Reforce suas qualidades na entrevista

Na entrevista concentre-se em seus pontos fortes e nunca nos que não sabe ou não teve oportunidade de conhecer. Se você está de frente para o recrutador é porque ele acredita que você tem as qualificações e seu currículo chamou a atenção a ponto de fazê-lo crer que a sua contratação pode agregar valor para a companhia.

Conte sua história com calma, focando nas experiências mais relevantes e que estão relacionadas com a vaga. Porém cuidado para não ser prolixo e acabar revelando ao recrutador os seus medos.
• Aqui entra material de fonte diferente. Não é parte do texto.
/-- Handle 0 waits for its walk at a mapped address, handle 1 at one that nothing maps. -/
def walking : State := { paged { sys := [(0x31, 0x2000)], h := [(0, { state := 1, vbase := 0x40 }), (1, { state := 1, vbase := 0x8000000000 })], slots := List.replicate 3 {} ++ [{ waiting := some 5 }] ++ List.replicate 4 {} } with mem := tables.write 0x6008 (natToBytes 8 0x7FFF) }
theorem witness_walks : (mget {} walking.me.h 0 : Handle).state = 1 ∧ (mget {} walking.me.h 0 : Handle).gen.toNat = 0 ∧ walking.migrations = [] ∧
    (match walking.walk (walking.ctxAt 0) 0x40 (walking.rootOf 0) with | .ok l => l.cache != 2 | .error _ => false) = true ∧
    (match walking.walk (walking.ctxAt 0) 0x8000000000 (walking.rootOf 0) with | .ok _ => false | .error _ => true) = true := by decide +kernel
theorem witness_reply : (let s : State := { walking with ev := { unit := 5 }, replies := [(0, { id := 5, value := 7, status := 0 }, 3)] }
    s.replies.find? (fun y => y.2.1.id == s.ev.unit) = some (0, { id := 5, value := 7, status := 0 }, 3) ∧ s.me.elems.any (fun e => e.id == 5) = false ∧
    s.me.frozen = none ∧ (s.me.slot 3).waiting = some 5 ∧ 3 < s.me.slots.length ∧ walking.replies.find? (fun y => y.2.1.id == walking.ev.unit) = none) := by decide
theorem witness_register_events : (let s : State := { at_ { sys := [(0xA, 5)], running := some { run0 with dbg := true } } with time := 5 }
    s.ev.idx < 8 ∧ s.me.sysReg 0xA ≠ 0 ∧ (s.me.sysReg 0xA).toNat ≤ s.time ∧ ({ s with time := 4 } : State).time < (s.me.sysReg 0xA).toNat ∧ (at_ {}).me.sysReg 0xA = 0 ∧
    s.me.running = some { run0 with dbg := true } ∧ s.ev.flag = false ∧ runner.running = some run0 ∧ run0.dbg = false ∧
    s.lines = [] ∧ (s.ctxd 0 0x18).toNat < 2 ^ 16 ∧ wbit (mget 0 s.invalidations 0) 63 = false ∧ wbit (mget 0 [(0, 0x8000000000000000)] 0) 63 = true ∧
    s.bootOk = true ∧ ({ s with bootOk := false } : State).bootOk = false ∧
    (∀ a ∈ [({} : RegAddr), { off := 0x200000 }, { off := 0x600000 }, { vf := some 63, off := 0xFFFF8 }, { vf := some 64 }, { vf := some 0, off := 0x100000 }],
      ({ s with ev := { reg := a } } : State).ev.reg.off % 8 = 0) ∧
    (let flagged : State := { s with ev := { flag := true } }
     flagged.ev.flag = true ∧ (∀ j, j < 7 → s.me.nextIdx ≤ (s.me.slot j).next)) ∧ ((2 : Word).toNat % 64 = 2 ∧ s.me.running.isSome = true)) := by decide
theorem witness_invalidations : (let s : State := { paged { h := handles, lastCtx := 0 } with invalidations := [(0, 0x8000000000000000)] }
    s.partHas (s.ctxPart 0) (0 / 8) = true ∧ (s.core 0).handleCtx = 0 ∧ (s.core 0).handleCtx ≠ 4095 ∧ s.partHas (s.ctxPart 0) (8 / 8) = false ∧ wbit (0xC000000000000000 : Word) 62 = true ∧ (mget {} (s.core 0).h 1 : Handle).state = 2 ∧
    oldAccesses s (s.invPart 0) s.ev.aux = false ∧
    oldAccesses ({ s with fabric := [{ core := 0, slot := 3, op := .store, size := 8, pa := 0x100000, home := 0, part := 0, ctx := 0, id := 0 }] } : State) (s.invPart 0) 1 = true) := by decide +kernel
def fillingTile : TileSlot := { filling := true, running := true, tag := 0x100000, hi := 0x1000007FFF, order := 0 }
def records : State := { State.reset with hub := [(0, 0x8000000000000000)], mem := [(0x104080, 3)] }
def goodRecord : List Byte × Bool := let r := readRecord records 0 0 0x1000007FFF 0x100000; (r.1, r.2.1)
theorem witness_fills : (let s := paged { tiles := [(0, fillingTile), (1, { fillingTile with source := some 2 })], tb := [(1, { status := 2, slot := 0 })] }
    (s.me.tile 0).filling = true ∧ (s.me.tile 0).running = true ∧ (s.me.tile 0).order = s.ev.aux ∧ (s.me.tile 0).source = none ∧ (s.me.tile 0).due ≤ s.me.cycle ∧
    (s.me.tile 1).source.isSome = true ∧ (s.me.tile 1).filling = true ∧ (s.me.tile 1).running = true ∧ (s.me.tile 1).due ≤ s.me.cycle ∧ (s.me.tile 2).filling = false ∧ (s.me.bind 1).names = true ∧ (s.me.bind 1).slot = 0) := by decide +kernel
theorem witness_fill_records : goodRecord.2 = false ∧ recordBad goodRecord.1 = false ∧ recordBad [] = true ∧
    (readRecord { records with poison := [0x4000] } 0 0 0x1000007FFF 0x100000).2.1 = true := by decide +kernel
theorem witness_prefetches : (let k : Core := { prefetches := [(0x100000, 0, 0x1000007FFF, 1)] }
    k.fillsRunning < 8 ∧ k.fillsWaiting = [] ∧ k.matching 0x100000 0 = [] ∧ k.victim [] = some 0 ∧ k.candidate [] 0 = true ∧ ({} : Core).prefetches = []) := by decide +kernel
theorem witness_array_errors : (let s := at_ { tiles := [(63, { v := true })] }
    (255 : Nat) < 256 ∧ (s.me.tile 63).v = true ∧ s.me.bound 63 = false ∧ (s.me.tile 63).pin = false ∧ regionOf 0x40 = .hbm ∧ regionOf 0x40000 = .hbm ∧ regionOf 0x300000000000 = .reserved ∧
    placeUnit (.memory 0x40) = none ∧ (placeUnit (.tile 300 0 0)).isSome = true ∧ s.me.mark.gated = [] ∧ (s.line 4).dirty = false ∧
    (s.me.tile 63).sound = true ∧
    (let u := at_ { tiles := [(0, { v := true, par := 1 }), (1, { v := true, pin := true, par := 1 }), (2, { v := true, par := 1 })], tb := [(0, { status := 1, slot := 0 })] }
     (u.me.tile 0).sound = false ∧ u.me.bound 0 = true ∧ (u.me.tile 1).sound = false ∧ (u.me.tile 1).pin = true ∧ u.me.bound 1 = false ∧
       (u.me.tile 2).sound = false ∧ u.me.bound 2 = false ∧ (u.me.tile 2).pin = false)) := by decide +kernel

/-- Core 0 runs, core 1 is idle with a record of STATUS 0 ready for it, and core 2 drains for a pre-emption. -/
def scheduled : State :=
  { paged runner with
    cores := [(0, { runner with preAge := 1, sys := [(9, 1)] }), (2, { runner with drain := .preempt 0x1010 })]
    mem := tables.write 0x8000 (natToBytes 8 0x1010 ++ natToBytes 8 0 ++ natToBytes 8 0x9000)
    time := 1000000
    hub := [(0, 0x8000000000000000), (0x810, 1), (0x200000, 0x8000000000000000), (0x200008, 0x2000)]
    ready := [(0, [{ recA := 0x8000, ctx := 0, part := 0, level := 0, aff := none, entered := 0, node := 0, param := 0 }])] }
theorem witness_scheduler : (scheduled.core 0).running.isSome = true ∧ (scheduled.core 1).running = none ∧ (scheduled.core 2).drain = .preempt 0x1010 ∧
    drained { scheduled with cur := 2, now := {} } 2 = true ∧ (scheduled.core 0).drain = .none ∧
    drained { scheduled with cores := [(2, { runner with drain := .preempt 0x1010, flights := [{ slot := 0, due := 1, seq := 0, what := .s 1 0 }] })], cur := 2, now := {} } 2 = false ∧
    overdue { scheduled with cur := 0, now := {} } 0 = true ∧ overdue { scheduled with cur := 1, now := {} } 1 = false ∧
    (let s0 : State := { scheduled with cur := 1, now := {} }
     s0.takes 1 = true ∧ s0.takes 0 = false ∧ (∃ e, chooseReady (s0.eligible 0) 1 = some e ∧ e.node = 0 ∧ e.recA = 0x8000 ∧ e.ctx = 0)) := by
  refine ⟨by decide, by decide, by decide, by decide +kernel, by decide, by decide +kernel, by decide +kernel, by decide +kernel, by decide +kernel, by decide +kernel,
    { recA := 0x8000, ctx := 0, part := 0, level := 0, aff := none, entered := 0, node := 0, param := 0 }, by decide +kernel, rfl, rfl, rfl⟩
def recordOk : Bool :=
  match ((scheduled.setReady 0 []).reading 0 0x8000 64 .core 0).vread 0 0x8000 64 .core with
  | .ok bs => recStatus (wordAt bs 0) == 0 && wbits (wordAt bs 1) 32 30 == 0
  | .error _ => false
theorem witness_record : recordOk = true := by decide +kernel
theorem witness_queues_age : (scheduled.readyOf 0).any (fun e => decide (e.level < 7 ∧ e.entered + 100000 ≤ scheduled.time)) = true ∧
    ({ scheduled with time := 99999 }.readyOf 0).any (fun e => decide (e.level < 7 ∧ e.entered + 100000 ≤ 99999)) = false ∧ (31 : Nat) < 32 := by decide
/-- Partitions 0 and 1 hold bulkhead 0 in turns. -/
def sliced (k : Core) : State := { paged k with hub := [(0, 0x8000000000000000), (8, 0x8000000000000000), (0x200000, 0x8000000000000000), (0x200008, 0x2000)] }
theorem witness_slices : (sliced {}).sliceOf 0 = some 0 ∧ idleMask (sliced {}) 0 = 0xFF ∧ idleMask (sliced runner) 0 ≠ 0xFF ∧ (sliced {}).sliceOf 0 ≠ some 1 ∧
    (∀ c ∈ List.range 8, (sliced {}).outstanding c = false ∧ ((sliced {}).core c).elems = []) ∧
    (sliced {}).bulks.all (fun b => b.2.images.all (fun y => y.1 != 1)) = true ∧ ((sliced runner).core 0).running.isSome = true := by decide +kernel
/-- Queues: 0 with one entry, 1 with none, 2 overrun, 3 not bound; node records at 0x8000 (COUNT 2), 0x8010 (1), 0x8020 (0); replays: 0 not
started, with an empty header, 1 started with nothing left. -/
def tasks : State :=
  { paged {} with
    mem := (tables.write 0x8000 (natToBytes 8 2)).write 0x8010 (natToBytes 8 1)
    queues := [(0, { bound := true, n := 4, pi := 1 }), (1, { bound := true, n := 4 }), (2, { bound := true, n := 4, pi := 17 })]
    replays := [{ header := 0xA000, ctx := 0, part := 0, bulk := 0 }, { header := 0xA000, ctx := 0, part := 0, bulk := 0, started := true, copy := 2 }] }
theorem witness_launch_queues : (let q := tasks.queue
    (q 0).bound = true ∧ (q 0).stopped = false ∧ (q 0).moving = false ∧ (tasks.bulk 0).sched = true ∧ (tasks.bulk 0).state = 0 ∧ (q 0).pi ≠ BitVec.ofNat 32 (q 0).ci ∧
    ((q 0).pi - BitVec.ofNat 32 (q 0).ci).toNat ≤ 2 ^ (q 0).n ∧ (q 1).pi = BitVec.ofNat 32 (q 1).ci ∧ 2 ^ (q 2).n < ((q 2).pi - BitVec.ofNat 32 (q 2).ci).toNat ∧
    (q 2).bound = true ∧ (q 2).stopped = false ∧ (q 2).moving = false ∧ (q 3).bound = false) := by decide
def nodeCounts : List (Option Nat) := [0x8000, 0x8010, 0x8020].map (fun n => match tasks.vreadWord 0 n .core, tasks.translate 0 n .core true with
  | .ok w, .ok _ => some (w.toNat % 2 ^ 32)
  | _, _ => none)
theorem witness_nodes : nodeCounts = [some 2, some 1, some 0] ∧ (0x8000 % 16 = 0 ∧ 0x8008 % 16 ≠ 0) := by decide +kernel
def headerWords : Option (List Word) := match tasks.vread 0 0xA000 64 .core with | .ok h => some ((List.range 6).map (wordAt h)) | .error _ => none
def headerRuns : Option Bool := match { tasks with mem := tables.write 0xA028 [1] }.vread 0 0xA000 64 .core with | .ok h => some (wbit (wordAt h 5) 0) | .error _ => none
theorem witness_replays : headerWords = some [0, 0, 0, 0, 0, 0] ∧ headerRuns = some true ∧ tasks.replays[0]?.map (fun r => (r.started, r.ended)) = some (false, false) ∧
    tasks.replays[1]?.map (fun r => (r.started, r.ended, r.nodes, r.copy)) = some (true, false, [], 2) := by decide +kernel
/-- Node 0x8100 launches the task of record 0x8200, node 0x8110 the copy of payload 0x8240, and 0x8120 the same with no engine; a graph
header at 0x8300 arms and launches one node each, and its parameter descriptor is at 0x8380. -/
def launching (tl : Word) : State :=
  { tasks with
    mem := ((((((tables.write 0x8108 (natToBytes 8 0x8200)).write 0x8118 (natToBytes 8 (2 ^ 57 + 0x8240))).write 0x8200 (natToBytes 8 (2 ^ 57))).write 0x8240
      (natToBytes 8 1)).write 0x8300 (natToBytes 8 (2 ^ 32 + 1) ++ natToBytes 8 0x8340 ++ natToBytes 8 0x8350 ++ natToBytes 8 0x8380)).write 0x8340
      (natToBytes 8 0x8100 ++ natToBytes 8 1)).write 0x8350 (natToBytes 8 0x8100)
    hub := [(0, 0x8000000000000000), (0x200000, 0x8000000000000000), (0x200008, 0x2000), (0x200040, tl)] }
/-- The word at a of context 0 as a read of it gives it. -/
def wordOf (s : State) (a : Nat) : Option Nat := match s.vreadWord 0 a .core with | .ok w => some w.toNat | .error _ => none
def launches : List (Option Nat) := [0x8100, 0x8108, 0x8110, 0x8118].map (wordOf (launching 0))
theorem witness_launches : launches = [some 0, some 0x8200, some 0, some (2 ^ 57 + 0x8240)] ∧ (launching 0).waits 0 0x8200 = false ∧
    (let s1 := (launching 0).reading 0 0x8200 64 .core 0
     (match s1.vread 0 0x8200 64 .core, s1.translate 0 0x8200 .core true with
      | .ok bs, .ok _ => recStatus (wordAt bs 0) == 1 && !recMalformed s1 (s1.ctxPart 0) (wordAt bs 0) (wordAt bs 1)
      | _, _ => false) = true ∧ s1.waits 0 0x8200 = false) := by decide +kernel
/-- Whether the payload at 0x8240 is a copy of KIND 1 without extension bits. -/
def payloadOk : Bool :=
  match (launching 0).vread 0 0x8240 64 .copy with
  | .ok bs => wbits (wordAt bs 0) 0 8 == 1 && wbits (wordAt bs 0) 11 52 == 0 && wbits (wordAt bs 3) 32 32 == 0 && (bs.drop 32).all (· == 0)
  | .error _ => false
theorem witness_launched_command : payloadOk = true ∧ wbit ((launching 0x8000000000000000).ctxd 0 0x40) 63 = true ∧ wbit ((launching 0).ctxd 0 0x40) 63 = false := by
  decide +kernel
def graphWords : Option (List Nat) :=
  match ((launching 0).reading 0 0x8300 64 .core 0).vread 0 0x8300 64 .core with | .ok h => some ((List.range 6).map (fun i => (wordAt h i).toNat)) | .error _ => none
theorem witness_graph_header : graphWords = some [2 ^ 32 + 1, 0x8340, 0x8350, 0x8380, 0, 0] := by decide +kernel
theorem witness_graph_tables : [0x8380, 0x8388, 0x8398, 0x8340, 0x8348, 0x8350].map (wordOf (launching 0)) =
    [some 0, some 0, some 0, some 0x8100, some 1, some 0x8100] := by decide +kernel
def leavingState : State :=
  { paged {} with cores := [(8, { lastCtx := 0, scratch := [(0, 1)] })], hub := [(0, 0x8000000000000100), (0x200000, 0x8000000000000000), (0x200008, 0x2000)] }
theorem witness_images : leavingState.partHas (leavingState.ctxPart 0) 0 = true ∧ imageCores leavingState 0 = [8] ∧
    (∀ b ∈ 0 :: (leavingState.sourcesOf 0).map (leavingState.movesTo 0 0), leavingState.partHas (leavingState.ctxPart 0) b = true) ∧
    coreFor (leavingState.movesTo 0 0) 8 = 0 ∧ leavingState.imageOf 0 8 = none ∧ leavingState.imageOf 0 0 = none ∧ leavingState.arrivals = [] ∧
    leavingState.cores.any (fun e => (e.2.running.map (·.ctx)) == some 0) = false ∧ leavingState.engines = [] ∧ leavingState.ready = [] ∧
    (∀ c ∈ imageCores leavingState 0, (leavingState.core (coreFor (leavingState.movesTo 0 0) c)).running = none) := by decide +kernel
def compressed : State := { paged {} with mem := tables.write 0x6008 (natToBytes 8 (0x1000007FFF + 2 ^ 34)) }
def compressedPage : Bool := match compressed.walk 0 (3 * 4096) with | .ok l => bits l.hi 34 1 == 1 | .error _ => false
theorem witness_compressed : compressedPage = true ∧ compressed.entryFrom (compressed.ctxPart 0) (3 * 4096) 5 (rootTable (compressed.ctxd 0 8)) = some 0x6000 := by
  decide +kernel
theorem witness_migrations : tasks.partHas (tasks.ctxPart 0) 0 = true ∧ tasks.partHas (tasks.ctxPart 0) 31 = false ∧ tasks.cores.any (fun e => (e.2.running.map (·.ctx)) == some 0) = false ∧
    (paged runner).cores.any (fun e => (e.2.running.map (·.ctx)) == some 0) = true ∧ tasks.engines = [] ∧ tasks.ready = [] ∧ (tasks.queue 0).ctx = 0 ∧
    (match tasks.walk 0 (3 * 4096) with | .ok _ => true | .error _ => false) = true ∧ (match tasks.walk 0 (0x8000000 * 4096) with | .ok _ => false | .error _ => true) = true := by decide +kernel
Para os recrutadores é mais importante perceber o quanto o candidato está interessado em agregar valor para a empresa do que alto cargo que ocupava antes de se distanciarem do mercado.

Trabalhos temporários

Os empregos temporários podem ser o caminho tanto para adquirir experiência como também para conseguir efetivação em cargo fixo. Por isso, nesse caso, é importante mostrar as suas habilidades e eficiência, para deixar uma imagem positiva à empresa para qual está prestando serviço.